Прихожая имела вид полукруга, прямая часть которого была у нас за спиной. Выгнутая стена перед нами была прорезана тремя дверными проемами: по краям каждого из них вытянулись изящные колонны, каждый был накрыт фронтоном. Коридоры прятались за шторами из богатой красной ткани, расшитой снизу желтыми аканфами. Греческие светильники с обеих сторон и не слишком приметная напольная мозаика (Диана, преследующая вепря) довершали картину. Все выглядело так, как я и ожидал. Убранство прихожей было подобрано с достаточной сдержанностью и вкусом, чтобы не противоречить строгости оштукатуренного фасада, но его дороговизна развеивала всякое впечатление бедности.

Старый привратник показал жестом, что нам следует подождать. Молча, с усмешкой, он скрылся за занавесом слева от нас; его сморщенная голова колыхалась на узких плечах, словно поплавок на легких волнах.

— Старый слуга семьи? — спросил я, дождавшись, пока он не пропал из виду, и понизив голос. Очевидно, слух старика был острее, чем его зрение, так как он слышал достаточно хорошо, чтобы отзываться на стук в дверь; говорить о нем в его присутствии, словно о рабе, было бы невежливо, ведь рабом он не был. У него на пальце я заметил кольцо, которое подсказывало, что мы имеем дело с вольноотпущенником и гражданином.

— Мой дед, — ответил Тирон. В его голосе звучала нескрываемая гордость. — Марк Туллий Тирон. — Он вытянул шею и посмотрел в сторону дверного проема, словно мог разглядеть за красной шторой ковыляние старика по коридору. Вышитая кайма шторы слегка отогнулась, приподнятая слабым дуновением ветра. На основании этого я заключил, что левый проход ведет куда-то на свежий воздух, вероятно, к атрию, расположенному в центре дома, где, надо полагать, хозяин Цицерон нежится под лучами утреннего солнца.

— Выходит, что вы служите семье по меньшей мере уже три поколения? — сказал я.

— Да, хотя мой отец умер, когда я был еще очень мал, до того как я смог его узнать. Как и моя мать. Старый Тирон — вот вся моя семья.

— А давно ли твой хозяин отпустил его на волю? — спросил я, так как в дополнение к своему старому рабскому имени старик носил личное и родовое имя Цицерона: Марк Туллий Тирон, вольноотпущенник Марка Туллия Цицерона. По традиции освобожденный раб берет себе два первых имени отпустившего его на волю хозяина и ставит их перед собственным именем.

— Пятый год уже пошел. До этого он принадлежал деду Цицерона в Арпине. Я тоже принадлежал ему, хотя я всегда находился с Цицероном, с самого детства.
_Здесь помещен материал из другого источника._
@[simp] theorem State.callExecute_ch (s : State) (b c : Bool) : (s.callExecute b c).ch = s.ch := rfl
@[simp] theorem State.callExecute_eng (s : State) (b c : Bool) : (s.callExecute b c).eng = s.eng := rfl
@[simp] theorem State.callExecute_fifo (s : State) (b c : Bool) : (s.callExecute b c).fifo = s.fifo := rfl
@[simp] theorem State.callExecute_stalled (s : State) (b c : Bool) : (s.callExecute b c).stalled = s.stalled := rfl
@[simp] theorem State.callExecute_lead (s : State) (b c : Bool) : (s.callExecute b c).lead = s.lead := rfl
@[simp] theorem State.callExecute_dmac (s : State) (b c : Bool) : (s.callExecute b c).dmac = s.dmac := rfl
@[simp] theorem State.callExecute_wcur (s : State) (b c : Bool) : (s.callExecute b c).wcur = s.wcur := rfl
@[simp] theorem State.callExecute_gif (s : State) (b c : Bool) : (s.callExecute b c).gif = s.nextAnswer.after := rfl
@[simp] theorem State.callExecute_vif (s : State) (b c : Bool) : (s.callExecute b c).vif = s.vif := rfl
@[simp] theorem State.callExecute_fifoEmu (s : State) (b c : Bool) : (s.callExecute b c).fifoEmu = s.fifoEmu := rfl
@[simp] theorem State.callExecute_diag (s : State) (b c : Bool) : (s.callExecute b c).diag = s.diag := rfl
@[simp] theorem State.callExecute_out (s : State) (b c : Bool) : (s.callExecute b c).out = s.out ++ [.execute b c] := rfl
@[simp] theorem State.callExecute_sched (s : State) (b c : Bool) : (s.callExecute b c).sched = s.sched := rfl
@[simp] theorem State.callExecute_mem (s : State) (b c : Bool) : (s.callExecute b c).mem = s.mem := rfl
@[simp] theorem State.callExecute_cfg (s : State) (b c : Bool) : (s.callExecute b c).cfg = s.cfg := rfl
@[simp] theorem State.callExecute_diverged (s : State) (b c : Bool) : (s.callExecute b c).diverged = s.diverged := rfl
@[simp] theorem State.callExecute_ret (s : State) (b c : Bool) : (s.callExecute b c).ret = s.ret := rfl
@[simp] theorem State.callExecute_script (s : State) (b c : Bool) : (s.callExecute b c).script = s.script.tail := rfl
@[simp] theorem State.callExecute_calls (s : State) (b c : Bool) : (s.callExecute b c).calls = s.calls + 1 := rfl
@[simp] theorem State.callExecute_agenda (s : State) (b c : Bool) : (s.callExecute b c).agenda = s.agenda := rfl

@[simp] theorem State.charge_ch (s : State) (a : Acc) (n : Nat) : (s.charge a n).ch = s.ch := by cases a <;> rfl
@[simp] theorem State.charge_fifo (s : State) (a : Acc) (n : Nat) : (s.charge a n).fifo = s.fifo := by cases a <;> rfl
@[simp] theorem State.charge_stalled (s : State) (a : Acc) (n : Nat) : (s.charge a n).stalled = s.stalled := by cases a <;> rfl
@[simp] theorem State.charge_lead (s : State) (a : Acc) (n : Nat) : (s.charge a n).lead = s.lead := by cases a <;> rfl
@[simp] theorem State.charge_dmac (s : State) (a : Acc) (n : Nat) : (s.charge a n).dmac = s.dmac := by cases a <;> rfl
@[simp] theorem State.charge_wcur (s : State) (a : Acc) (n : Nat) : (s.charge a n).wcur = s.wcur := by cases a <;> rfl
@[simp] theorem State.charge_gif (s : State) (a : Acc) (n : Nat) : (s.charge a n).gif = s.gif := by cases a <;> rfl
@[simp] theorem State.charge_vif (s : State) (a : Acc) (n : Nat) : (s.charge a n).vif = s.vif := by cases a <;> rfl
@[simp] theorem State.charge_fifoEmu (s : State) (a : Acc) (n : Nat) : (s.charge a n).fifoEmu = s.fifoEmu := by cases a <;> rfl
@[simp] theorem State.charge_diag (s : State) (a : Acc) (n : Nat) : (s.charge a n).diag = s.diag := by cases a <;> rfl
@[simp] theorem State.charge_out (s : State) (a : Acc) (n : Nat) : (s.charge a n).out = s.out := by cases a <;> rfl
@[simp] theorem State.charge_sched (s : State) (a : Acc) (n : Nat) : (s.charge a n).sched = s.sched := by cases a <;> rfl
@[simp] theorem State.charge_mem (s : State) (a : Acc) (n : Nat) : (s.charge a n).mem = s.mem := by cases a <;> rfl
@[simp] theorem State.charge_cfg (s : State) (a : Acc) (n : Nat) : (s.charge a n).cfg = s.cfg := by cases a <;> rfl
@[simp] theorem State.charge_diverged (s : State) (a : Acc) (n : Nat) : (s.charge a n).diverged = s.diverged := by cases a <;> rfl
@[simp] theorem State.charge_ret (s : State) (a : Acc) (n : Nat) : (s.charge a n).ret = s.ret := by cases a <;> rfl
@[simp] theorem State.charge_script (s : State) (a : Acc) (n : Nat) : (s.charge a n).script = s.script := by cases a <;> rfl
@[simp] theorem State.charge_calls (s : State) (a : Acc) (n : Nat) : (s.charge a n).calls = s.calls := by cases a <;> rfl
@[simp] theorem State.charge_agenda (s : State) (a : Acc) (n : Nat) : (s.charge a n).agenda = s.agenda := by cases a <;> rfl
@[simp] theorem State.charge_eng (s : State) (a : Acc) (n : Nat) :
    (s.charge a n).eng = match a with
      | .cyc => { s.eng with cyc := s.eng.cyc + n }
      | .mcyc => { s.eng with mcyc := s.eng.mcyc + n } := by cases a <;> rfl
@[simp] theorem State.charge_acc (s : State) (a : Acc) (n : Nat) : (s.charge a n).acc a = s.acc a + n := by
  cases a <;> rfl

@[simp] theorem State.setWcur_wcur (s : State) (w : Addr) : (s.setWcur w).wcur = w := rfl
@[simp] theorem State.setWcur_ch (s : State) (w : Addr) : (s.setWcur w).ch = s.ch := rfl
@[simp] theorem State.setWcur_eng (s : State) (w : Addr) : (s.setWcur w).eng = s.eng := rfl
@[simp] theorem State.setWcur_fifo (s : State) (w : Addr) : (s.setWcur w).fifo = s.fifo := rfl
@[simp] theorem State.setWcur_stalled (s : State) (w : Addr) : (s.setWcur w).stalled = s.stalled := rfl
@[simp] theorem State.setWcur_lead (s : State) (w : Addr) :
    (s.setWcur w).lead = if s.ch.chcr.str then .kept else s.lead := rfl
@[simp] theorem State.setWcur_dmac (s : State) (w : Addr) : (s.setWcur w).dmac = s.dmac := rfl
@[simp] theorem State.setWcur_gif (s : State) (w : Addr) : (s.setWcur w).gif = s.gif := rfl
@[simp] theorem State.setWcur_vif (s : State) (w : Addr) : (s.setWcur w).vif = s.vif := rfl
@[simp] theorem State.setWcur_fifoEmu (s : State) (w : Addr) : (s.setWcur w).fifoEmu = s.fifoEmu := rfl
@[simp] theorem State.setWcur_diag (s : State) (w : Addr) : (s.setWcur w).diag = s.diag := rfl
@[simp] theorem State.setWcur_out (s : State) (w : Addr) : (s.setWcur w).out = s.out := rfl
@[simp] theorem State.setWcur_sched (s : State) (w : Addr) : (s.setWcur w).sched = s.sched := rfl
@[simp] theorem State.setWcur_mem (s : State) (w : Addr) : (s.setWcur w).mem = s.mem := rfl
@[simp] theorem State.setWcur_cfg (s : State) (w : Addr) : (s.setWcur w).cfg = s.cfg := rfl
@[simp] theorem State.setWcur_diverged (s : State) (w : Addr) : (s.setWcur w).diverged = s.diverged := rfl
@[simp] theorem State.setWcur_ret (s : State) (w : Addr) : (s.setWcur w).ret = s.ret := rfl
@[simp] theorem State.setWcur_script (s : State) (w : Addr) : (s.setWcur w).script = s.script := rfl
@[simp] theorem State.setWcur_calls (s : State) (w : Addr) : (s.setWcur w).calls = s.calls := rfl
@[simp] theorem State.setWcur_agenda (s : State) (w : Addr) : (s.setWcur w).agenda = s.agenda := rfl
Старый хозяин подарил нас, когда Цицерон закончил свое обучение и обзавелся собственным домом здесь, в Риме. Тогда-то Цицерон и освободил его. Деду молодого хозяина это никогда бы не пришло в голову. Он не верит в отпущение на волю, пусть даже раб очень стар и долго и хорошо послужил хозяину. Хотя Туллии происходят из Арпина, они римляне до мозга костей. Это очень строгое и старомодное семейство.

— А ты?

— Что я?

— Ты рассчитываешь на то, что в один прекрасный день Цицерон даст тебе свободу?

Тирон покраснел:

— Ты задаешь чудные вопросы, господин.

— Только потому, что такова моя природа. И моя профессия. Ты наверняка и сам уже задавался этим вопросом, и не однажды.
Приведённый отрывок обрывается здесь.